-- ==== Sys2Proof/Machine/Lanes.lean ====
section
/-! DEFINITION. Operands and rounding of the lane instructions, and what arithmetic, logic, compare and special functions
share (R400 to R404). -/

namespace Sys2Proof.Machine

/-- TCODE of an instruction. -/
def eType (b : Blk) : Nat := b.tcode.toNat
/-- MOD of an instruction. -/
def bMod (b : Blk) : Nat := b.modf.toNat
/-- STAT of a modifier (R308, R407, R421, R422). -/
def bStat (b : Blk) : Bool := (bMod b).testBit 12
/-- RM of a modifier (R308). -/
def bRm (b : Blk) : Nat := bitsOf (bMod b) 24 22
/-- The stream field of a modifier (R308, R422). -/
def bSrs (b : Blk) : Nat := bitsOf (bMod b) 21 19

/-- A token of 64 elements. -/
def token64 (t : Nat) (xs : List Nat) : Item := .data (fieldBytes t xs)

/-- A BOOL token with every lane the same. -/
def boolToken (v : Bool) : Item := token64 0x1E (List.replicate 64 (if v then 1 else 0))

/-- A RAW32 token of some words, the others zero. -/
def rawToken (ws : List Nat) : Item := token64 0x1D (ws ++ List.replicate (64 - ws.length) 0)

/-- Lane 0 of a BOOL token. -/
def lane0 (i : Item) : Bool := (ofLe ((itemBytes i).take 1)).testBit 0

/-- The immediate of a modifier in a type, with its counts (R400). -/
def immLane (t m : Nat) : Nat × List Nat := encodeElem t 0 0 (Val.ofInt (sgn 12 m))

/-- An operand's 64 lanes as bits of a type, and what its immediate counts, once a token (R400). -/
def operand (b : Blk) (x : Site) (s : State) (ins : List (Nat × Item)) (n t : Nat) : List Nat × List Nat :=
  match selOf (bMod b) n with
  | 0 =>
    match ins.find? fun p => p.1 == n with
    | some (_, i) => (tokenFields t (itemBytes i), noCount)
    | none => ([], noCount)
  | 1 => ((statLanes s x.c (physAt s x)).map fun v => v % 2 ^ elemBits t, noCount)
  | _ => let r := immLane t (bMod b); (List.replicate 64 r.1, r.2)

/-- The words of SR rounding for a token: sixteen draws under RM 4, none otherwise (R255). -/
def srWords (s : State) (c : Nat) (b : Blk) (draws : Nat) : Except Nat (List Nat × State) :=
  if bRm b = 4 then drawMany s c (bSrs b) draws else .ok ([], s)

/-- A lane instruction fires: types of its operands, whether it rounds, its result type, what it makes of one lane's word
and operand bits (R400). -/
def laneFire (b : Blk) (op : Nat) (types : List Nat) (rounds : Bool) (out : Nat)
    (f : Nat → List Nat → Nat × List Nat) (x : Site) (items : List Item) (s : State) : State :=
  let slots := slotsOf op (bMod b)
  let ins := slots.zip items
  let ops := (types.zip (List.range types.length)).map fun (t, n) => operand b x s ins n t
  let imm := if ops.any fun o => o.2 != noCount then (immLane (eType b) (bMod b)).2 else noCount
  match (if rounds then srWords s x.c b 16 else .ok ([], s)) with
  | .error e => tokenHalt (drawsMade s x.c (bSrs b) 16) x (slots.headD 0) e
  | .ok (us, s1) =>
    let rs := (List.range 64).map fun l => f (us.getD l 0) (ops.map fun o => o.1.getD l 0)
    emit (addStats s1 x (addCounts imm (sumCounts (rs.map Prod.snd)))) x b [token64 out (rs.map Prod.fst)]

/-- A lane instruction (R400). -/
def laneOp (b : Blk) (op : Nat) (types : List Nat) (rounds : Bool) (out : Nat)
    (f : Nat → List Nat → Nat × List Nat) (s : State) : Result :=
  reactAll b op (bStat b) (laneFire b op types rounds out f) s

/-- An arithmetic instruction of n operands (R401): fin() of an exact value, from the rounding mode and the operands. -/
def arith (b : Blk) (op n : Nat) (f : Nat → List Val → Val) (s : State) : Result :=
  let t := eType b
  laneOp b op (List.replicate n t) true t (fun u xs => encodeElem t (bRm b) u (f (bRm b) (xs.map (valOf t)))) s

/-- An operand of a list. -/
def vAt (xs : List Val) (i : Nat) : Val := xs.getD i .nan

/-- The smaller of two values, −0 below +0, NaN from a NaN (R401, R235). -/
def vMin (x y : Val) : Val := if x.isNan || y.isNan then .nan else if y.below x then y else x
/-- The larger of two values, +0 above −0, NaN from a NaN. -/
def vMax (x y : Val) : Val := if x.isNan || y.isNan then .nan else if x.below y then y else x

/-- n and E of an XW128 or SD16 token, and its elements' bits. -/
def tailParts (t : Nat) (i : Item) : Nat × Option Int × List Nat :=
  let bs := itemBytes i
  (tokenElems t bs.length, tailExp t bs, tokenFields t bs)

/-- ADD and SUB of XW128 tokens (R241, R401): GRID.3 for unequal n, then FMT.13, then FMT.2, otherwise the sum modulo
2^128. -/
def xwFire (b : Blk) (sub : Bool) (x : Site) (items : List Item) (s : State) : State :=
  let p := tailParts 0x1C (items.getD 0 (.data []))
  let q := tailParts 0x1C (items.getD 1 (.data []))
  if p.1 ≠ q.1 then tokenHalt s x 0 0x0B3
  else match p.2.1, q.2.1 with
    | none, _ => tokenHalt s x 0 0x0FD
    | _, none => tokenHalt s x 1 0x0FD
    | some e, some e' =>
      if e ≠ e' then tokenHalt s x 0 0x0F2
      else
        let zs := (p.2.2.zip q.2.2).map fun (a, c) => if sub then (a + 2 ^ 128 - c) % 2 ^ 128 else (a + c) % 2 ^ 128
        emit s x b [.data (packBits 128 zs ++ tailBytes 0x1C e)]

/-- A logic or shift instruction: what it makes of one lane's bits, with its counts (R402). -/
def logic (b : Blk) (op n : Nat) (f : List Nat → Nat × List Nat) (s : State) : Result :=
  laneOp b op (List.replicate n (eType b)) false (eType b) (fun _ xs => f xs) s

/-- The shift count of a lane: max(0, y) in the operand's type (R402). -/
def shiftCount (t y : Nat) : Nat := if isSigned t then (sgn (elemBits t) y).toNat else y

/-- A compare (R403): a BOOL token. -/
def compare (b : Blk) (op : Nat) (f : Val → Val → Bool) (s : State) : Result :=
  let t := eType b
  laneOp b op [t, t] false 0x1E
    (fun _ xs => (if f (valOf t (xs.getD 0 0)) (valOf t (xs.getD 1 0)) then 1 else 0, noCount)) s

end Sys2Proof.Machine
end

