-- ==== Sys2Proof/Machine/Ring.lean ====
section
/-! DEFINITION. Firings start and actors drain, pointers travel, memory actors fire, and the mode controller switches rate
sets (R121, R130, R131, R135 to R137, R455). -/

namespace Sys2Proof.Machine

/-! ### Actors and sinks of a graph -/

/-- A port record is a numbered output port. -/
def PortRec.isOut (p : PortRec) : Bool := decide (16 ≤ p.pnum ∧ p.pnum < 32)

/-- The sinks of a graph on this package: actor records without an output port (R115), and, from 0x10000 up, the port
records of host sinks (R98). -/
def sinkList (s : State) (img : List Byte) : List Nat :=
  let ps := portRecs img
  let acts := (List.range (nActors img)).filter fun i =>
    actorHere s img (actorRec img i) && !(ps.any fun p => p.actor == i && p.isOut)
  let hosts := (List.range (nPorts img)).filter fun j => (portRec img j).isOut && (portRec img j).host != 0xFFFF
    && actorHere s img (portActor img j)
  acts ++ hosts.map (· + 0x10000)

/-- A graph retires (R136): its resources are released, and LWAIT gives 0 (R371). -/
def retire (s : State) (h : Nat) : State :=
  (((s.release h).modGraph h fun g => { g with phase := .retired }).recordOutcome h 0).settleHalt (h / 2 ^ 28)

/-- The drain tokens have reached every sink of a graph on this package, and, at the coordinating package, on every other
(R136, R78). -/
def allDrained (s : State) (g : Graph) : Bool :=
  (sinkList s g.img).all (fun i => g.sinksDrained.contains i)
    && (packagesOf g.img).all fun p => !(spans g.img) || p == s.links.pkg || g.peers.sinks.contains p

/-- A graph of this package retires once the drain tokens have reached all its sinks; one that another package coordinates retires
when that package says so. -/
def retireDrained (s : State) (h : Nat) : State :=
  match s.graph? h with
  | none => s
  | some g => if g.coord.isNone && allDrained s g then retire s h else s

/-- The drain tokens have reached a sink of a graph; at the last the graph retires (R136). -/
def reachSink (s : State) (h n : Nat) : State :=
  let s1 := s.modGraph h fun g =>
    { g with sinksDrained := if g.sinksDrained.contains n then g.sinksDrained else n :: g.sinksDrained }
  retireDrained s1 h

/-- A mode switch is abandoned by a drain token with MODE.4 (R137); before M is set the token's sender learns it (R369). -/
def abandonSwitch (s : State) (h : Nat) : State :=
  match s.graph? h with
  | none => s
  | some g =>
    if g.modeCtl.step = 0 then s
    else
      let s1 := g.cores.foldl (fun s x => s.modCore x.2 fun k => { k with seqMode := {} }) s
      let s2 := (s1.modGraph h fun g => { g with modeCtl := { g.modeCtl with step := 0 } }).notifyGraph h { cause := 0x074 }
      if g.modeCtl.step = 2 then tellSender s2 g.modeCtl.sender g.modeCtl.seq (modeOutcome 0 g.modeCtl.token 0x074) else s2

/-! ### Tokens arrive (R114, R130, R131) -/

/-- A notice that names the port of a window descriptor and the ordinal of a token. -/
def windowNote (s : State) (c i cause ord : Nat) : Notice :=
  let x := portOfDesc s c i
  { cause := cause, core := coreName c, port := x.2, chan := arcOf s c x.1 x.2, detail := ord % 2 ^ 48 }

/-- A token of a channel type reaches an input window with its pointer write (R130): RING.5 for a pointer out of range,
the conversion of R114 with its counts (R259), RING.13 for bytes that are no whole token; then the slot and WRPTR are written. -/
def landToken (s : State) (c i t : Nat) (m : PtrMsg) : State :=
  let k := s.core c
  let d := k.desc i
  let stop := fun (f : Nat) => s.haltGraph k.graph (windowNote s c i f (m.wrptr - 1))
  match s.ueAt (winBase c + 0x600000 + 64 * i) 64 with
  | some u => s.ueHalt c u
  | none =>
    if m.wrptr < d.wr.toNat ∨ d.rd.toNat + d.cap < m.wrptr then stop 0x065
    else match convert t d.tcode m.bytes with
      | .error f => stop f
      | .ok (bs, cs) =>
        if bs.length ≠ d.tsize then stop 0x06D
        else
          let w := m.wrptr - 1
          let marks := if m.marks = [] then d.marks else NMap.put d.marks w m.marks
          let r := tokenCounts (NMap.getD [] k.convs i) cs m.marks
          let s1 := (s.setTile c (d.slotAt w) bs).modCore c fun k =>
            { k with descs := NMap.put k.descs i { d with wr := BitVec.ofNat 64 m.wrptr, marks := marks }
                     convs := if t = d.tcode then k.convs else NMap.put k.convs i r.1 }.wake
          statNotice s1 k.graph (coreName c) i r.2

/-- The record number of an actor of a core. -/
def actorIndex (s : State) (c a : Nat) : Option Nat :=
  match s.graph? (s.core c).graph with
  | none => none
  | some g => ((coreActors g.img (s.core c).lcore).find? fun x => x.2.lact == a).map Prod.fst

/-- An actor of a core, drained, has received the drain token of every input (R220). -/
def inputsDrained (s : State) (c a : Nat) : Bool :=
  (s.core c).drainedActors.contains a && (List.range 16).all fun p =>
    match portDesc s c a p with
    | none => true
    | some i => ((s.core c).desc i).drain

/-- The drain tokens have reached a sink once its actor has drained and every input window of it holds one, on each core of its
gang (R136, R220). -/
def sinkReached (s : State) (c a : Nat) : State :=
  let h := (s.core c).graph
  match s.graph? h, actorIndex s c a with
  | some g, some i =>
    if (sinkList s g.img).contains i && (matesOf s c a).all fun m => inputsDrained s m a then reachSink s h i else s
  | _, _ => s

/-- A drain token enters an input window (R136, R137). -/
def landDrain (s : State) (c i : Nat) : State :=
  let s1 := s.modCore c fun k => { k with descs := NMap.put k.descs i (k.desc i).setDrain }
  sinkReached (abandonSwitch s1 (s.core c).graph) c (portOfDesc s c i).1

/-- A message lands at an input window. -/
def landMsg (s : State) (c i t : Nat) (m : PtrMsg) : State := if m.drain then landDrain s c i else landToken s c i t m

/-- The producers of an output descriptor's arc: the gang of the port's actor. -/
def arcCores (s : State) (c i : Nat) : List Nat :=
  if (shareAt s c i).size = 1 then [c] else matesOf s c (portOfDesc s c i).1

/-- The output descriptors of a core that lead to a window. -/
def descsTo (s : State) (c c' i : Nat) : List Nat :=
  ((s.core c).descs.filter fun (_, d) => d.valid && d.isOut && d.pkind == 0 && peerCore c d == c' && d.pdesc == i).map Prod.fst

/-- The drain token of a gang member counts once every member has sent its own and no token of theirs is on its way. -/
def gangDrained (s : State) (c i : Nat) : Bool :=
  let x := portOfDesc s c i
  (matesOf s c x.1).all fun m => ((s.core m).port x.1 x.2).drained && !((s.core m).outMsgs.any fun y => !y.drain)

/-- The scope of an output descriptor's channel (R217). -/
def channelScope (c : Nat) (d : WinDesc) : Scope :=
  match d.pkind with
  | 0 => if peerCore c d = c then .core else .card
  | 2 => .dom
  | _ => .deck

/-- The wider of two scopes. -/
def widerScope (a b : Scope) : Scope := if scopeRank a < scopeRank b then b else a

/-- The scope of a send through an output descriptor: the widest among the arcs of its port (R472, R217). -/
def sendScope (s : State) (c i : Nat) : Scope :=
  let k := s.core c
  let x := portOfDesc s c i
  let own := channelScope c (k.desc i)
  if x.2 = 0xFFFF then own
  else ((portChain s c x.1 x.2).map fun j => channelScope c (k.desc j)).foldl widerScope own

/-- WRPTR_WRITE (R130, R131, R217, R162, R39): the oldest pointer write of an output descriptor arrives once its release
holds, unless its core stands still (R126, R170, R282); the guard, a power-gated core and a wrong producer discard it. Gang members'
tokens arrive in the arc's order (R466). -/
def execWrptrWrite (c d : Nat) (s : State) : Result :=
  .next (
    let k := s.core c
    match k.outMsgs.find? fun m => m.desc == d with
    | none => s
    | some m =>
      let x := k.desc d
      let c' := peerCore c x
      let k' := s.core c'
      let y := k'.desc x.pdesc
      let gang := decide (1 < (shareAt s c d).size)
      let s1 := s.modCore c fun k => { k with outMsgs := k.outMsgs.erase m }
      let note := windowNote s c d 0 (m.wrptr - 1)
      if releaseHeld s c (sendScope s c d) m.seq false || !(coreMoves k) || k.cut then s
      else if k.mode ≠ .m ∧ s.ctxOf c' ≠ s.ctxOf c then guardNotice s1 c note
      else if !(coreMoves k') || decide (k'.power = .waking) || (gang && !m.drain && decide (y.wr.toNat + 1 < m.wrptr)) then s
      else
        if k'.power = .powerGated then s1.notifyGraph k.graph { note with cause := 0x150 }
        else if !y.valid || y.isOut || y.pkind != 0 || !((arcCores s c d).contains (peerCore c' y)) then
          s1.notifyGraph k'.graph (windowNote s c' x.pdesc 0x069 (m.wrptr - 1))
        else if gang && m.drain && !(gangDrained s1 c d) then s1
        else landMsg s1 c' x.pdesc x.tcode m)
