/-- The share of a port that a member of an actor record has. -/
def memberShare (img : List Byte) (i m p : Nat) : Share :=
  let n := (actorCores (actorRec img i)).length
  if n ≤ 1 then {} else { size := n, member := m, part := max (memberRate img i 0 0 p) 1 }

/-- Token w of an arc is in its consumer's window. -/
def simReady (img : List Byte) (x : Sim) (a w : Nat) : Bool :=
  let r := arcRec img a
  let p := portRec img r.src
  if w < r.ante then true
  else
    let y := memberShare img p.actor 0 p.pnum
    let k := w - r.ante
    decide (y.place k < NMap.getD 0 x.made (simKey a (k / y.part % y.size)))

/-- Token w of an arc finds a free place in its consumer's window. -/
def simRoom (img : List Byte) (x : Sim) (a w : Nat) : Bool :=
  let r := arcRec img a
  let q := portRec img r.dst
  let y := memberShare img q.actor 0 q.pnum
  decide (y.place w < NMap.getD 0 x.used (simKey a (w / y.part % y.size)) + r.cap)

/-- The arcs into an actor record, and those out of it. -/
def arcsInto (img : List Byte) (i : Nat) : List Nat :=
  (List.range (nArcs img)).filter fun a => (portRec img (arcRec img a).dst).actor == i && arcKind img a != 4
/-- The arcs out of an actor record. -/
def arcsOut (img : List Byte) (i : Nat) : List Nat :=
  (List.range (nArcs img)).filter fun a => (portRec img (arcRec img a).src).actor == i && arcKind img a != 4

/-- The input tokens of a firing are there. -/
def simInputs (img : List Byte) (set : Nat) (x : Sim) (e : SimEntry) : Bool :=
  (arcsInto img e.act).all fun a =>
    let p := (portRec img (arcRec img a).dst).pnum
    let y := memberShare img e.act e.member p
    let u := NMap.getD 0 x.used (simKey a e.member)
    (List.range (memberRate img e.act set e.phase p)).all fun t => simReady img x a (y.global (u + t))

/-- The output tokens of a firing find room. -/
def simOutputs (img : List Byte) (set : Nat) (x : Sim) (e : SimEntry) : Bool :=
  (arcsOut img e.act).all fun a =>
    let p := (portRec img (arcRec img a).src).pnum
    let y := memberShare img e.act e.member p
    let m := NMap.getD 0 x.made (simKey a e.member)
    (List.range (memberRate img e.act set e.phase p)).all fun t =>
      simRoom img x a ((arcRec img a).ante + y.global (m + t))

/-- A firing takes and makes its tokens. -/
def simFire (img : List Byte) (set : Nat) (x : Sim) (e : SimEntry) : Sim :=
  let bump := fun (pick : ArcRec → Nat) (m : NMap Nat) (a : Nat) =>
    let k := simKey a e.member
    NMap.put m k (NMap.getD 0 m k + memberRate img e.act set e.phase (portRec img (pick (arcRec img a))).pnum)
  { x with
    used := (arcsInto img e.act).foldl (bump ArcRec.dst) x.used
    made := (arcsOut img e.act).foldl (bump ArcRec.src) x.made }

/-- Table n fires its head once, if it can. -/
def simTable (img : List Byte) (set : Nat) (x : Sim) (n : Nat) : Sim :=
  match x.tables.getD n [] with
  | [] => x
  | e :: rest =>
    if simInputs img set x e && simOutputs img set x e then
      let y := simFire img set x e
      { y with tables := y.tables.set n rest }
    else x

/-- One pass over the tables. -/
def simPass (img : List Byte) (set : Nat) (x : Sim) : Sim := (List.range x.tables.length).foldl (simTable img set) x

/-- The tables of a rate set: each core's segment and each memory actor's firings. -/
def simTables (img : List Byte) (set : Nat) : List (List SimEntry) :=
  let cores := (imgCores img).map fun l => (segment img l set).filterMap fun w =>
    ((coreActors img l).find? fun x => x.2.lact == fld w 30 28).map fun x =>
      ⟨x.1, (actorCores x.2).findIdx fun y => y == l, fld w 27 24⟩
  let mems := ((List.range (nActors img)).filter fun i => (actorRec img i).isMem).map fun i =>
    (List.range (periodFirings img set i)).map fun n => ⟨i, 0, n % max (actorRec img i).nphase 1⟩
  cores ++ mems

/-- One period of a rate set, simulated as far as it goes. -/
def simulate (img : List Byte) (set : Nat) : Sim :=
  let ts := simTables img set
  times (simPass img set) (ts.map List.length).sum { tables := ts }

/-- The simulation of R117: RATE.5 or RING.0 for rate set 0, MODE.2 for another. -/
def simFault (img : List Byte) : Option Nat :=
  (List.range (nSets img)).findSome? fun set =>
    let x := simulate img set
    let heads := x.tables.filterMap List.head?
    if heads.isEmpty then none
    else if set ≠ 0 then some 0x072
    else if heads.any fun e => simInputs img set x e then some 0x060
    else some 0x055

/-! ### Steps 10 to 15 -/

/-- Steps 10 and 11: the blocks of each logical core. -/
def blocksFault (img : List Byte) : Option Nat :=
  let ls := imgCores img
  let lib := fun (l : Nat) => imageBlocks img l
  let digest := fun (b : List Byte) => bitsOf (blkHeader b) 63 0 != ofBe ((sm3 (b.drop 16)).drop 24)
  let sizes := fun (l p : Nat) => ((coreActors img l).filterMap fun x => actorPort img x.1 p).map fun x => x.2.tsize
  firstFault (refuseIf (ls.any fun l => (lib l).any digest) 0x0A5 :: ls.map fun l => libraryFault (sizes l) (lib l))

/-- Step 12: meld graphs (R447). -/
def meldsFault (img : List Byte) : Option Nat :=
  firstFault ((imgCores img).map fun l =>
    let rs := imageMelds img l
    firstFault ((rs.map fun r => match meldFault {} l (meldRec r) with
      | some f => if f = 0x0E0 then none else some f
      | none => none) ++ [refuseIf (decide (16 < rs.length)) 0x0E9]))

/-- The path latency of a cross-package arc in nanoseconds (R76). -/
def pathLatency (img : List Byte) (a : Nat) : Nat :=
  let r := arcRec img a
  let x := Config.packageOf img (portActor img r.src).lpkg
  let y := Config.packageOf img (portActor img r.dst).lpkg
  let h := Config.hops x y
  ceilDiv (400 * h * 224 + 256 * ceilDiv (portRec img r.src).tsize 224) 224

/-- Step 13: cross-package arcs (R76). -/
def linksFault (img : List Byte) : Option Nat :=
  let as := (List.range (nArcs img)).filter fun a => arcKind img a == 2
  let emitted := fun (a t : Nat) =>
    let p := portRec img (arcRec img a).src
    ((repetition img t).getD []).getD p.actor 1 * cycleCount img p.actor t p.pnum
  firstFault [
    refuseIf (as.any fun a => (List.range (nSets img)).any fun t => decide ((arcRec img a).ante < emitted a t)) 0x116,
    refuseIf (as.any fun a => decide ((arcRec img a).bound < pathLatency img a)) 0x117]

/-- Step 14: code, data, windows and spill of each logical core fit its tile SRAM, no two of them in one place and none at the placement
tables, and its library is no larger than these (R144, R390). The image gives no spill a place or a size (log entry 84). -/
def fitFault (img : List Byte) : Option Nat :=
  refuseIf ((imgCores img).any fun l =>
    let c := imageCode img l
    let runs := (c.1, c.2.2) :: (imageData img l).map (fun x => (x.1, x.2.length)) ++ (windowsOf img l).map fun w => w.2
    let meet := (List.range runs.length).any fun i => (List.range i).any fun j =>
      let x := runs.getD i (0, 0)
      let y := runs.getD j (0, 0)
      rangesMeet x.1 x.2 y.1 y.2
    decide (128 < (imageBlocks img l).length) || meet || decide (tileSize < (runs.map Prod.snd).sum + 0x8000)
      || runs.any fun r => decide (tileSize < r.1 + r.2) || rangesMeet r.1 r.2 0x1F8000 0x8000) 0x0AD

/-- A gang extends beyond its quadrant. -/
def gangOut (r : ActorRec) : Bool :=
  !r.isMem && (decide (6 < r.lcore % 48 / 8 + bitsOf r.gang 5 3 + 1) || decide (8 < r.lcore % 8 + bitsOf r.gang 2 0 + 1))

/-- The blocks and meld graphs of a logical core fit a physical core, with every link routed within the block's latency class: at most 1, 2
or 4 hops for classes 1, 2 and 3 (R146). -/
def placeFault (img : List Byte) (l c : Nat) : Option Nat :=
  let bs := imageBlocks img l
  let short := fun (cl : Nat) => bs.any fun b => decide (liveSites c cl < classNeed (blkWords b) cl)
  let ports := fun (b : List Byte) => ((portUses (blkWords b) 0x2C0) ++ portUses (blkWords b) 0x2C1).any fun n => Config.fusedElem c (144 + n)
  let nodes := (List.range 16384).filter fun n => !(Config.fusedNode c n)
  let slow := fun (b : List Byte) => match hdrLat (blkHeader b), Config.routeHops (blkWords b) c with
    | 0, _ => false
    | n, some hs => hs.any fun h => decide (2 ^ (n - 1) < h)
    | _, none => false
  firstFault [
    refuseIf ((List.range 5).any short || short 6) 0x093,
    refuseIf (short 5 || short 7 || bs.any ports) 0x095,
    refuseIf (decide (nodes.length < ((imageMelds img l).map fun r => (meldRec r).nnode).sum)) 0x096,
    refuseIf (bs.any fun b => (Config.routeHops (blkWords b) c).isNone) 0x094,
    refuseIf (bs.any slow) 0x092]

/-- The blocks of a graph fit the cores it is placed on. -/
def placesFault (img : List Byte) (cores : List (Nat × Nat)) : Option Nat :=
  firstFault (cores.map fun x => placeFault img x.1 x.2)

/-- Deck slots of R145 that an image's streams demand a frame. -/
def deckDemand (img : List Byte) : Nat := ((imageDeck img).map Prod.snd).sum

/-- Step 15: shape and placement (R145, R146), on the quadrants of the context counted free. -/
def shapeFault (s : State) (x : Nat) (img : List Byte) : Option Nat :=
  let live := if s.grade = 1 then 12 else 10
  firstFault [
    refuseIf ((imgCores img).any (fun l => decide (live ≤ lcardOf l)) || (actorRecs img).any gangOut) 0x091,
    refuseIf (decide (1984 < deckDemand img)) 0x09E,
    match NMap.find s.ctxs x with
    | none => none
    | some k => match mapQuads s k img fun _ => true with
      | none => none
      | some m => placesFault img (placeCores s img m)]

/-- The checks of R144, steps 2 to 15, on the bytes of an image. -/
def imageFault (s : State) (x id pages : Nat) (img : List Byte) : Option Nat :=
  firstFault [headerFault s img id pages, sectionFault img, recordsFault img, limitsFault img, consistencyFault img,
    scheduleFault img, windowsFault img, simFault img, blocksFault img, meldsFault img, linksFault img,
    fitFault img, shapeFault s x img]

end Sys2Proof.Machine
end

**WORK REQUIRED:**
Across the whole listing above, determine how many lines hold the word "makes". Only that number is wanted.

**WRITTEN SOLUTION:**
3